Summary: Files inaccessible if one rebalance process is killed in a multinode volume
Product: [Community] GlusterFS Reporter: Nithya Balachandran <nbalacha>
Component: distributeAssignee: Barak Sason Rofman <bsasonro>
Status: CLOSED UPSTREAM QA Contact:
Severity: unspecified Docs Contact:
Priority: unspecified    
Version: 6CC: bugs, spalai
Target Milestone: ---   
Target Release: ---   
Hardware: Unspecified   
OS: Unspecified   
Whiteboard:
Fixed In Version: Doc Type: If docs needed, set a value
Doc Text:
Story Points: ---
Clone Of: 1711764 Environment:
Last Closed: 2020-03-12 12:56:46 UTC Type: ---
Regression: --- Mount Type: ---
Documentation: --- CRM:
Verified Versions: Category: ---
oVirt Team: --- RHEL 7.3 requirements from Atomic Host:
Cloudforms Team: --- Target Upstream Version:
Embargoed:
Bug Depends On: 1711764    
Bug Blocks: 1714124    

Description Nithya Balachandran 2019-07-30 04:56:58 UTC
+++ This bug was initially created as a clone of Bug #1711764 +++

Description of problem:

This is a consequence of https://review.gluster.org/#/c/glusterfs/+/17239/ and lookup-optimize being enabled.


Rebalance directory processing steps on each node:

1. Set new layout on directory without the commit hash
2. List files on that local subvol. Migrate those files which fall into its bucket. Lookups are performed on the files only if it is determined that it is to be migrated by the process.
3. When done, update the layout on the local subvol with the layout containing the commit hash.

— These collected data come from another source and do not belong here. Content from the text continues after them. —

-- ==== Sys2Proof/Machine/Wedge.lean ====
section
/-! DEFINITION. Wedging of a checked image (R487–R489, R690): the rules on single registers, then the joining rules in
the order of the manual. -/

namespace Sys2Proof.Machine

/-! ### The image being wedged -/

/-- The image as it is wedged: values by register key, the regions held, the report so far, and whether a rule has
rejected it. -/
structure Wst where
  v : RegFile
  sects : List (Nat × Nat)
  ents : List RepEntry
  rej : Bool
  gradeF : Bool
  deriving DecidableEq, Repr

def Wst.rd (w : Wst) (k : Nat) : Word := RegFile.rd w.v k
def Wst.fld (w : Wst) (k : Nat) (f : Fld) : Nat := RegFile.fld w.v k f
def Wst.on (w : Wst) (k : Nat) (f : Fld) : Bool := w.fld k f != 0
/-- The whole register. -/
def word32 : Fld := ⟨0, 32⟩

/-- An entry added to the report. -/
def Wst.add (w : Wst) (e : RepEntry) : Wst := { w with ents := w.ents ++ [e] }

/-- A field takes a used value; a field clamped before keeps its entry with the new used value (R488). -/
def Wst.clamp (k : Nat) (f : Fld) (new : Nat) (w : Wst) : Wst :=
  let old := w.fld k f
  let new := new % 2 ^ f.width
  if w.rej || old = new then w else
  let w := { w with v := RegFile.setF w.v k f new }
  let same (e : RepEntry) : Bool := e.kind == 1 && e.addr == 4 * k && e.bit == f.lo
  if w.ents.any same then { w with ents := w.ents.map (fun e => if same e then { e with used := w32 new } else e) }
  else w.add ⟨(secOf k).1, (secOf k).2, 1, 4 * k, f.lo, w32 old, w32 new⟩

/-- The slot is rejected at a field: code FIELD and the given value (R490). -/
def Wst.reject (k : Nat) (f : Fld) (w : Wst) : Wst :=
  if w.rej then w else
  let w := w.add ⟨(secOf k).1, (secOf k).2, 3, 4 * k, f.lo, 5#32, w32 (w.fld k f)⟩
  { w with rej := true }

/-- The slot is rejected at the lowest address among the fields that made a rule fail, and there at the lowest bit (R690). -/
def Wst.rejectLow (w : Wst) : List (Nat × Fld) → Wst
  | [] => w
  | x :: xs =>
    let m := xs.foldl (fun m y => if y.1 < m.1 || (y.1 = m.1 && y.2.lo < m.2.lo) then y else m) x
    w.reject m.1 m.2
/-- A warning (R489, R690). -/
def Wst.warn (typ region k bit code param : Nat) (w : Wst) : Wst :=
  if w.rej then w else w.add ⟨typ, region, 2, 4 * k, bit, w32 code, w32 param⟩

/-- `f` for every number of a list, until a reject. -/
def Wst.walk (f : Nat → Wst → Wst) : List Nat → Wst → Wst
  | _, ⟨v, ss, es, true, b⟩ => ⟨v, ss, es, true, b⟩
  | [], ⟨v, ss, es, false, b⟩ => ⟨v, ss, es, false, b⟩
  | i :: is, ⟨v, ss, es, false, b⟩ => Wst.walk f is (f i ⟨v, ss, es, false, b⟩)
/-- `f` for every number below `n`. -/
def Wst.each (n : Nat) (f : Nat → Wst → Wst) (w : Wst) : Wst := Wst.walk f (upTo n) w

/-! ### Rules on one register (R488, step 2) -/

/-- What a rule makes of a field. -/
inductive FieldRule where
  | keep | use (v : Nat) | bad
  deriving DecidableEq, Repr

/-- A number limited to a range. -/
def within (lo hi v : Nat) : Nat := min hi (max lo v)
/-- A binary32 field without NaN and infinity (R129, R156, R242), limited to a range. -/
def sane (x : F32) : F32 := F32.wedge x
def saneIn (lo hi x : F32) : F32 :=
  let x := sane x
  if F32.lt x lo then lo else if F32.lt hi x then hi else x
/-- Not below +0.0. -/
def sanePos (x : F32) : F32 := if F32.lt (sane x) 0#32 then 0#32 else sane x

def f32Two : F32 := 0x40000000#32
def f32Hundred : F32 := 0x42C80000#32

/-- The highest index of a source kind (R132). -/
def kindMax (kind : Nat) : Nat :=
  match kind with
  | 1 => 95 | 2 => 31 | 3 => 31 | 4 => 23 | 5 => 31 | 6 => 31 | 7 => 2047 | 8 => 255 | 9 => 383 | _ => 4095
/-- A source selector's INDEX: reserved diagnostic words reject, an index above the range of its kind is clamped. -/
def indexRule (kind idx : Nat) : FieldRule :=
  if kind = 9 && 204 ≤ idx && idx ≤ 255 then .bad else .use (min idx (kindMax kind))

/-- The largest legal loop period not above `p` (R219). -/
def legalPeriod (p : Nat) : Nat := ((upTo 3001).filter (fun d => d != 0 && 3000 % d == 0 && (d ≤ p || d == 1))).foldl max 1

/-- The legal ranges of a sensor and the clamp of an illegal one (R92). -/
def sensorRanges (s : Nat) : List Nat × Nat :=
  if 1 ≤ s && s ≤ 8 then ([0, 1], 1) else if s = 0xD then ([0, 1, 2], 2) else if s = 0xE then ([3, 4], 4)
  else if s = 0xF then ([5], 5) else if 9 ≤ s then ([6], 6) else ([0, 1, 2, 3, 4, 5, 6], 7)

/-- AIN_CFGn (R62, R68, R74, R92). DESIGN CHOICE: a given BURNOUT stays on SENSOR 0 (log 70). -/
def ruleAin (lo : Nat) (w : Word) : FieldRule :=
  let s := AIN_CFG_SENSOR.get w
  let tcmv := isTc s || s == 0xD
  match lo with
  | 4 =>
    let r := AIN_CFG_RANGE.get w
    let x := sensorRanges s
    if s = 0 then (if r = 7 then .bad else .keep) else
    let r := if x.1.contains r then r else x.2
    .use (if s = 0xE && r = 3 && AIN_CFG_AUTO.on w then 4 else r)
  | 8 =>
    let v := AIN_CFG_WIRES.get w
    if tcmv then .use 0 else if isRtd s then .use (min v 2) else if v = 3 then .bad else .keep
  | 10 => if tcmv || s = 0xB || s = 0xC then .use 0 else .keep
  | 12 => if tcmv || s = 0 then .keep else .use 0
  | 16 => if tcmv || (isRtd s && AIN_CFG_WIRES.get w != 0) then .use 0 else .keep
  | _ => .keep

/-- AIN_PCFGn (R128). -/
def rulePcfg (lo v : Nat) : FieldRule :=
  match lo with
  | 0 => .use (min v 12)
  | 5 => if v = 3 then .bad else .keep
  | 16 => .use (within 10 10000 v)
  | _ => .keep

/-- PT_CFGp (R156). -/
def rulePt (lo v : Nat) (w : Word) : FieldRule :=
  let c := PT_CFG_COND.get w
  match lo with
  | 0 => if 8 ≤ v then .bad else .keep
  | 6 => if (c = 2 || c = 3 || c = 6) && v = 3 then .use 0 else if c = 4 || c = 5 || c = 7 then .use (v % 2) else .keep
  | 16 => if v = 3 then .bad else .keep
  | 19 => if PT_CFG_PRIO.get w = 3 then .use 0 else .keep
  | 20 => if c = 2 then .use (within 1 100 v) else .keep
  | _ => .keep

/-- CTRL_CFGn and CTRL_DSTn_d (R219, R242). -/
def ruleCtrl (lo v : Nat) : FieldRule :=
  match lo with
  | 0 => if 4 ≤ v then .bad else .keep
  | 5 => .use (legalPeriod v)
  | 22 => if v = 3 then .bad else .keep
  | _ => .keep
def ruleDst (n lo v : Nat) (w : Word) : FieldRule :=
  let k := CTRL_DST_DKIND.get w
  match lo with
  | 2 => if k = 3 && v = n then .bad else if k = 1 then .use (min v 23) else .keep
  | 8 => .use (within 1 600 v)
  | 18 => .use (min v (CTRL_DST_TPP.get w * 50))
  | _ => .keep

/-- A register of block ALM (R157, R180, R214). -/
def ruleAlm (k lo v : Nat) (w : Word) : FieldRule :=
  if k = ALM_GCFG then .use (within 5 60 v)
  else if k = ALM_FLOODCFG then (if lo = 16 then .use (min v (ALM_FLOODCFG_FLOOD_ON.get w)) else .keep)
  else if k = ALM_SHELFCFG then (if lo = 0 then .use (within 1 720 v) else .use (min v 256))
  else if k = ALM_CALLCFG then (if lo = 0 then .use (within 1 4 v) else if lo = 4 then .use (within 30 900 v) else .keep)
  else if ALM_STG 0 ≤ k && k ≤ ALM_STG 3 then (if lo = 17 then .use (within 10 900 v) else .keep)
  else if k = ALM_DMCFG then
    (if lo = 1 then .use (within 3 30 v)
     else if lo = 6 then .use (min (within 30 300 v) (ALM_DMCFG_DM_PER.get w * 30)) else .keep)
  else if 0x6100 ≤ k && k < 0x6300 then
    (if k % 4 = 0 then
      (if lo = 0 then (if [0, 2, 3, 7, 8, 9].contains v then .keep else .bad)
       else if lo = 4 then indexRule (ALM_GRPSRC_KIND.get w) v else .keep)
     else if lo = 0 then .use (min v 36000) else .keep)
  else if 0x6300 ≤ k && k < 0x6700 then
    (if k % 4 = 1 then
      (if lo = 0 then (if 2 ≤ v then .bad else .keep)
       else if lo = 8 then (if ALM_RULEEFF_TYPE.get w = 0 then .use (min v 127) else .keep)
       else if ALM_RULEEFF_TYPE.get w = 1 then .use (max v (ALM_RULEEFF_FIRST.get w)) else .keep)
     else if k % 4 = 2 then .use (min v 36000) else .keep)
  else if 0x6700 ≤ k && k % 8 = 0 && lo = 0 then (if 5 ≤ v then .bad else .keep)
  else .keep

/-- A register of block AOUT (R279). -/
def ruleAout (k lo v : Nat) (w : Word) : FieldRule :=
  if k < 0x3004 then (if v = 3 then .use 0 else .keep)
  else if k < 0x3100 then
    (match k % 8 with
     | 0 => if lo = 0 then (if v = 3 then .bad else .keep) else if lo = 3 && AO_CFG_MODE.get w = 0 then .use 0 else .keep
     | 1 => if lo = 0 then (if [0, 2, 3, 7, 8, 9].contains v then .keep else .bad)
            else if lo = 4 then indexRule (AO_FSRC_KIND.get w) v else .keep
     | _ => if F32.isNaN w then .use 0 else .keep)
  else if k % 64 = 0 then
    (match lo with
     | 0 => .use (within 5 20 v)
     | 8 => .use (within 20 40 v)
     | 14 => .use (within 1 60 v)
     | _ => .keep)
  else .keep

When there are multiple rebalance processes processing the same directory, they finish at different times and one process can update the layout with the commit hash before the others are done listing and migrating their files.
Clients will therefore see a complete layout even before all files have been looked up according to the new layout causing file access to fail.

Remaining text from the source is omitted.